Data for analysis:
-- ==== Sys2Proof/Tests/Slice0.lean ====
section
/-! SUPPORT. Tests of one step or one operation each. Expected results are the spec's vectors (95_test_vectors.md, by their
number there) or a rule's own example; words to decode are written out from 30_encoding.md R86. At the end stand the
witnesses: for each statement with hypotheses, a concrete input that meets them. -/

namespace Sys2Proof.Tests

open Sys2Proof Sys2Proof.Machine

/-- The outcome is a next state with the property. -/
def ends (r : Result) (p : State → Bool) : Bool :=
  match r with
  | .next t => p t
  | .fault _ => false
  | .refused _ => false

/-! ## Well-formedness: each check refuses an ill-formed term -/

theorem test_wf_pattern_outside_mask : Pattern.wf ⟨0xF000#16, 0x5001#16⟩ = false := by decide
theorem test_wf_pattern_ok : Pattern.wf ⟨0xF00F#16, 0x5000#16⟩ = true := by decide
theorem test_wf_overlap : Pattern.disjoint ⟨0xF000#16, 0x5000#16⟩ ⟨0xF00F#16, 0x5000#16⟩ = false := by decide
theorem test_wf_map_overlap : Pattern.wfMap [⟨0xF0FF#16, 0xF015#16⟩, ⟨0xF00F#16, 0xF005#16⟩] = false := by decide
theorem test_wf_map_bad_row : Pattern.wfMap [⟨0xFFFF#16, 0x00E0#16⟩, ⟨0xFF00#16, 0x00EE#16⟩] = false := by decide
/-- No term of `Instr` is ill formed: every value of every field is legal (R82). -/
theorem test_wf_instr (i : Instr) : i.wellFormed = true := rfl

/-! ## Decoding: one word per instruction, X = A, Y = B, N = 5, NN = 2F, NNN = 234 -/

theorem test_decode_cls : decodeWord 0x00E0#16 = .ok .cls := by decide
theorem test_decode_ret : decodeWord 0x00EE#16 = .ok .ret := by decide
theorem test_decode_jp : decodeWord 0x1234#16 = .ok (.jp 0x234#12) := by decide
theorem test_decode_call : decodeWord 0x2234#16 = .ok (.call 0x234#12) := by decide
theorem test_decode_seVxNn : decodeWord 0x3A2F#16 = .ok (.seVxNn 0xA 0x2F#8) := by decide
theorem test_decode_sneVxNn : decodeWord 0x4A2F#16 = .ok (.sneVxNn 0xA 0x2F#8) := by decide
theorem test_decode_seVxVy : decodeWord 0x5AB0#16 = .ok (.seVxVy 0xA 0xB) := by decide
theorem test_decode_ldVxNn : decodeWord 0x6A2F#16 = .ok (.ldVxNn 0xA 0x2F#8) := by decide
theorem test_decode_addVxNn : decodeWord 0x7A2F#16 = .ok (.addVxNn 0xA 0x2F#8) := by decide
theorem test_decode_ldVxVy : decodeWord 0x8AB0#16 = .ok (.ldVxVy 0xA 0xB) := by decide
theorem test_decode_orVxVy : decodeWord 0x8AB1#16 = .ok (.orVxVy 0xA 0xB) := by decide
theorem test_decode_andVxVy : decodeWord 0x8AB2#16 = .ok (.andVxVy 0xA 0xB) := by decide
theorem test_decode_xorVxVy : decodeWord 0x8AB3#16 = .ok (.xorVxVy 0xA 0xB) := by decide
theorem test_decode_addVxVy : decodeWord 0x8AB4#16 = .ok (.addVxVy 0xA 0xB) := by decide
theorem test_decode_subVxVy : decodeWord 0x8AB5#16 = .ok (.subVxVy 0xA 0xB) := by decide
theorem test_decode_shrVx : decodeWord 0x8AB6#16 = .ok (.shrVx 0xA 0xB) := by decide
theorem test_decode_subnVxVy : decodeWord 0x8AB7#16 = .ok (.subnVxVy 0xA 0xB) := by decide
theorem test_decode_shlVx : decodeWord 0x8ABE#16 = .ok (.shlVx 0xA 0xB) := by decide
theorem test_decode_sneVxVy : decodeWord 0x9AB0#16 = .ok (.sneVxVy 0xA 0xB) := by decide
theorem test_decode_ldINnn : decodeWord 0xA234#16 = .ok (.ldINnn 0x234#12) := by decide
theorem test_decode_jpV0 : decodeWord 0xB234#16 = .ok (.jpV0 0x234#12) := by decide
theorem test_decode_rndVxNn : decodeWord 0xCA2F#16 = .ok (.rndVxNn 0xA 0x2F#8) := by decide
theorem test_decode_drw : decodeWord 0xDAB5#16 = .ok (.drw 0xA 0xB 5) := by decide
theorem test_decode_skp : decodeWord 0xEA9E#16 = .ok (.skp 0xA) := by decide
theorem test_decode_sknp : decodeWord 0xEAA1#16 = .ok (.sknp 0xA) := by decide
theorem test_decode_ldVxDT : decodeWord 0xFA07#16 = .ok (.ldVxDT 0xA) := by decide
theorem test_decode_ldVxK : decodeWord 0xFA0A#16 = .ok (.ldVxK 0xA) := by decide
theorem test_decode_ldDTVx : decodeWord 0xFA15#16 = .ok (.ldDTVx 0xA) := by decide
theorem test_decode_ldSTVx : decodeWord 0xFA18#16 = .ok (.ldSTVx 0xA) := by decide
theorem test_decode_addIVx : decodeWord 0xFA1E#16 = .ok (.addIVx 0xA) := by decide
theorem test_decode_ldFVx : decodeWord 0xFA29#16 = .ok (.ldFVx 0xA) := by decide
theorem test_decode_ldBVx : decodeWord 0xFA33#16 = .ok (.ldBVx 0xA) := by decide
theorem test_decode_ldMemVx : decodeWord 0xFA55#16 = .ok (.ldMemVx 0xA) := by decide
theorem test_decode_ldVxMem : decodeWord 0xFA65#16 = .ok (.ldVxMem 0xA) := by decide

Work order: Would you reproduce all the entries exactly?

Written response:
-- ==== Sys2Proof/Tests/Slice0.lean ====
section
/-! SUPPORT. Tests of one step or one operation each. Expected results are the spec's vectors (95_test_vectors.md, by their
number there) or a rule's own example; words to decode are written out from 30_encoding.md R86. At the end stand the
witnesses: for each statement with hypotheses, a concrete input that meets them. -/

namespace Sys2Proof.Tests

open Sys2Proof Sys2Proof.Machine

/-- The outcome is a next state with the property. -/
def ends (r : Result) (p : State → Bool) : Bool :=
  match r with
  | .next t => p t
  | .fault _ => false
  | .refused _ => false

/-! ## Well-formedness: each check refuses an ill-formed term -/

theorem test_wf_pattern_outside_mask : Pattern.wf ⟨0xF000#16, 0x5001#16⟩ = false := by decide
theorem test_wf_pattern_ok : Pattern.wf ⟨0xF00F#16, 0x5000#16⟩ = true := by decide
theorem test_wf_overlap : Pattern.disjoint ⟨0xF000#16, 0x5000#16⟩ ⟨0xF00F#16, 0x5000#16⟩ = false := by decide
theorem test_wf_map_overlap : Pattern.wfMap [⟨0xF0FF#16, 0xF015#16⟩, ⟨0xF00F#16, 0xF005#16⟩] = false := by decide
theorem test_wf_map_bad_row : Pattern.wfMap [⟨0xFFFF#16, 0x00E0#16⟩, ⟨0xFF00#16, 0x00EE#16⟩] = false := by decide
/-- No term of `Instr` is ill formed: every value of every field is legal (R82). -/
theorem test_wf_instr (i : Instr) : i.wellFormed = true := rfl

/-! ## Decoding: one word per instruction, X = A, Y = B, N = 5, NN = 2F, NNN = 234 -/

theorem test_decode_cls : decodeWord 0x00E0#16 = .ok .cls := by decide
theorem test_decode_ret : decodeWord 0x00EE#16 = .ok .ret := by decide
theorem test_decode_jp : decodeWord 0x1234#16 = .ok (.jp 0x234#12) := by decide
theorem test_decode_call : decodeWord 0x2234#16 = .ok (.call 0x234#12) := by decide
theorem test_decode_seVxNn : decodeWord 0x3A2F#16 = .ok (.seVxNn 0xA 0x2F#8) := by decide
theorem test_decode_sneVxNn : decodeWord 0x4A2F#16 = .ok (.sneVxNn 0xA 0x2F#8) := by decide
theorem test_decode_seVxVy : decodeWord 0x5AB0#16 = .ok (.seVxVy 0xA 0xB) := by decide
theorem test_decode_ldVxNn : decodeWord 0x6A2F#16 = .ok (.ldVxNn 0xA 0x2F#8) := by decide
theorem test_decode_addVxNn : decodeWord 0x7A2F#16 = .ok (.addVxNn 0xA 0x2F#8) := by decide
theorem test_decode_ldVxVy : decodeWord 0x8AB0#16 = .ok (.ldVxVy 0xA 0xB) := by decide
theorem test_decode_orVxVy : decodeWord 0x8AB1#16 = .ok (.orVxVy 0xA 0xB) := by decide
theorem test_decode_andVxVy : decodeWord 0x8AB2#16 = .ok (.andVxVy 0xA 0xB) := by decide
theorem test_decode_xorVxVy : decodeWord 0x8AB3#16 = .ok (.xorVxVy 0xA 0xB) := by decide
theorem test_decode_addVxVy : decodeWord 0x8AB4#16 = .ok (.addVxVy 0xA 0xB) := by decide
theorem test_decode_subVxVy : decodeWord 0x8AB5#16 = .ok (.subVxVy 0xA 0xB) := by decide
theorem test_decode_shrVx : decodeWord 0x8AB6#16 = .ok (.shrVx 0xA 0xB) := by decide
theorem test_decode_subnVxVy : decodeWord 0x8AB7#16 = .ok (.subnVxVy 0xA 0xB) := by decide
theorem test_decode_shlVx : decodeWord 0x8ABE#16 = .ok (.shlVx 0xA 0xB) := by decide
theorem test_decode_sneVxVy : decodeWord 0x9AB0#16 = .ok (.sneVxVy 0xA 0xB) := by decide
theorem test_decode_ldINnn : decodeWord 0xA234#16 = .ok (.ldINnn 0x234#12) := by decide
theorem test_decode_jpV0 : decodeWord 0xB234#16 = .ok (.jpV0 0x234#12) := by decide
theorem test_decode_rndVxNn : decodeWord 0xCA2F#16 = .ok (.rndVxNn 0xA 0x2F#8) := by decide
theorem test_decode_drw : decodeWord 0xDAB5#16 = .ok (.drw 0xA 0xB 5) := by decide
theorem test_decode_skp : decodeWord 0xEA9E#16 = .ok (.skp 0xA) := by decide
theorem test_decode_sknp : decodeWord 0xEAA1#16 = .ok (.sknp 0xA) := by decide
theorem test_decode_ldVxDT : decodeWord 0xFA07#16 = .ok (.ldVxDT 0xA) := by decide
theorem test_decode_ldVxK : decodeWord 0xFA0A#16 = .ok (.ldVxK 0xA) := by decide
theorem test_decode_ldDTVx : decodeWord 0xFA15#16 = .ok (.ldDTVx 0xA) := by decide
theorem test_decode_ldSTVx : decodeWord 0xFA18#16 = .ok (.ldSTVx 0xA) := by decide
theorem test_decode_addIVx : decodeWord 0xFA1E#16 = .ok (.addIVx 0xA) := by decide
theorem test_decode_ldFVx : decodeWord 0xFA29#16 = .ok (.ldFVx 0xA) := by decide
theorem test_decode_ldBVx : decodeWord 0xFA33#16 = .ok (.ldBVx 0xA) := by decide
theorem test_decode_ldMemVx : decodeWord 0xFA55#16 = .ok (.ldMemVx 0xA) := by decide
theorem test_decode_ldVxMem : decodeWord 0xFA65#16 = .ok (.ldVxMem 0xA) := by decide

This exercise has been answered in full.